EXERCISE AIM —
Reproduce the records word for word, from the first line to the line containing "counted on this".

Stored data entries:

-=-=-

/-- A segment that receives and has no poll outstanding: a completed or a cut frame sets UNSOLICITED and is discarded. A
frame that is being ignored is not such a frame. The four ends of a poll that are a miss, at a slot whose misses are not
counted on this segment: a frame that is no good REPORT and a cut one set BAD_CHECK, a good REPORT of another slot sets
UNSOLICITED, the window's expiry sets no flag and leaves a frame in reception to be ignored. In each the SENT record is
answered NO_RESPONSE. Last, the same ends of a poll, at any slot, and the end by a good REPORT of the polled slot, with
a disable waiting: UTR takes the outcome first, and then the segment goes STOPPED, every QUEUED record not answered
NOT_PRESENT before is answered SEGMENT_OFF, every ACTIVE slot of the segment goes LOST and the positions of these
SOURCE_LOST. The records are stated where the step does not enter SLEEP, which a cleared position may bring in
PARK_WATCH. The rank of an answered record, the order within the end of a poll and the end of a reception are the
model's own (log entries 22, 14 and 15). -/
def Obligations.PollMissed : Prop :=
  (∀ (s : State) (g : Seg) (bytes : List Byte),
     let x := s.seg g
     (x.state = .idle ∨ x.state = .running → x.poll = none → x.reception = .receiving →
       exec (.segmentFrame g bytes) s = .next (s.setSeg g { x with reception := .none, unsolicited := true }) ∧
         exec (.segmentFrameCut g) s = .next (s.setSeg g { x with reception := .none, unsolicited := true })) ∧
       (x.reception = .ignoring → exec (.segmentFrame g bytes) s = .next s)) ∧
  (∀ (s : State) (g : Seg) (p : PollRec) (bytes : List Byte) (r : Report),
     let x := s.seg g
     let ended := x.pollOver .noResponse []
     s.settled → x.sentWhole → x.state = .running → x.cfg.enable = true → x.poll = some p →
       s.slots[p.slot].state = .empty ∨ s.slots[p.slot].lastSeg ≠ some g →
         (x.reception = .receiving →
           (parseReport bytes = none → exec (.segmentFrame g bytes) s = .next
             (s.setSeg g { ended with reception := .none, badCheck := true })) ∧
             exec (.segmentFrameCut g) s = .next (s.setSeg g { ended with reception := .none, badCheck := true }) ∧
               (parseReport bytes = some r → r.slot ≠ p.slot → exec (.segmentFrame g bytes) s = .next
                 (s.setSeg g { ended with reception := .none, unsolicited := true }))) ∧
           (x.window.isSome → exec (.replyWindowExpiry g) s = .next (s.setSeg g { ended with
             reception := if x.reception = .receiving then .ignoring else x.reception }))) ∧
  (∀ (s : State) (g : Seg) (p : PollRec),
     let x := s.seg g
     let r := s.slots[p.slot]
     let gone := fun i : Slot => s.slots[i].state = .active ∧ s.slots[i].lastSeg = some g
     let lost := fun i : Slot =>
       { s.slots[i] with state := .lost, lost := 0, events := s.slots[i].events ||| 4, owed := true }
     let drops := r.lastSeg = some g ∧ ((r.state = .lost ∧ x.cfg.detachCount ≤ r.lost + 1) ∨
       (r.state = .refused ∧ x.cfg.detachCount ≤ r.miss + 1))
     let missed := if drops then { SlotRec.reset with events := r.events ||| 16, owed := true }
       else if r.lastSeg ≠ some g then r
       else match r.state with
         | .empty => r
         | .refused => { r with miss := r.miss + 1 }
         | .lost => { r with lost := r.lost + 1 }
         | .active => { lost p.slot with miss := r.miss + 1 }
     let atLimit := r.lastSeg = some g ∧ r.state = .active ∧ x.cfg.missLimit ≤ r.miss + 1
     let missEnd := fun c : Instr => (x.window.isSome ∧ c = .replyWindowExpiry g) ∨ (x.reception = .receiving ∧
       (c = .segmentFrameCut g ∨
         ∃ bytes, c = .segmentFrame g bytes ∧ ∀ r, parseReport bytes = some r → r.slot ≠ p.slot))
     let stops := fun (t : State) (st : AnswerStatus) (body : List Byte) (unheard : Prop) =>
       ((t.seg g).state = .stopped ∧ (t.seg g).poll = none ∧ (t.seg g).sending = none ∧ (t.seg g).window = none ∧
         (t.seg g).probe = false ∧ (t.seg g).pass = none ∧ (t.seg g).reception = .none) ∧
         (∀ i : Slot, i ≠ p.slot → t.slots[i] = if gone i then lost i else s.slots[i]) ∧
         (t.pmg.power = s.pmg.power → List.Forall₂ (fun q q' : PassRecord =>
           if q.isAnswered then q' = q
           else if q.state = .sent then ∃ n, q' = { q with state := .answered st body n }
           else (q.slot = p.slot ∧ unheard → ∃ n, q' = { q with state := .answered .notPresent [] n }) ∧
             (¬(q.slot = p.slot ∧ unheard) → ∃ n, q' = { q with state := .answered .segmentOff [] n }))
             x.records (t.seg g).records)
     s.settled → x.sentWhole → x.state = .running → x.cfg.enable = false → x.poll = some p →
       (∀ c : Instr, missEnd c → ∃ t : State, exec c s = .next t ∧ stops t .noResponse [] atLimit ∧
         t.slots[p.slot] = missed ∧
         ∀ q : Pos, (drops → s.positions[q].fedBy p.slot = true → t.positions[q] = Position.reset) ∧
           ((∃ i, gone i ∧ s.positions[q].losable i) → t.positions[q] = s.lostPosition q) ∧
             (¬(drops ∧ s.positions[q].fedBy p.slot = true) → (∀ i, gone i → s.positions[q].losable i = false) →
               t.positions[q] = s.positions[q])) ∧
       ∀ (bytes : List Byte) (m : Report), x.reception = .receiving → parseReport bytes = some m → m.slot = p.slot →
         let listed := ∃ i : Fin 16, s.node[i].valid = true ∧ s.node[i].serial = m.serial
         let old := r.state ≠ .empty ∧ r.lastSeg = some g ∧ (m.flags.getLsbD 0 = true ∨ r.serial ≠ some m.serial)
         let barred := m.flags.getLsbD 0 = false ∧ r.serial = some m.serial ∧ ¬listed ∧
           (r.state = .active ∨ r.state = .lost)
         ∃ t : State, exec (.segmentFrame g bytes) s = .next t ∧ stops t .ok m.answer (old ∨ barred) ∧
           ¬(t.slots[p.slot].state = .active ∧ t.slots[p.slot].lastSeg = some g) ∧
             ∀ (i : Slot) (q : Pos), gone i ∨ i = p.slot → t.slots[i].state = .lost → t.positions[q].losable i = false)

-=-=-

WRITTEN RESPONSE —
/-- A segment that receives and has no poll outstanding: a completed or a cut frame sets UNSOLICITED and is discarded. A
frame that is being ignored is not such a frame. The four ends of a poll that are a miss, at a slot whose misses are not
counted on this segment: a frame that is no good REPORT and a cut one set BAD_CHECK, a good REPORT of another slot sets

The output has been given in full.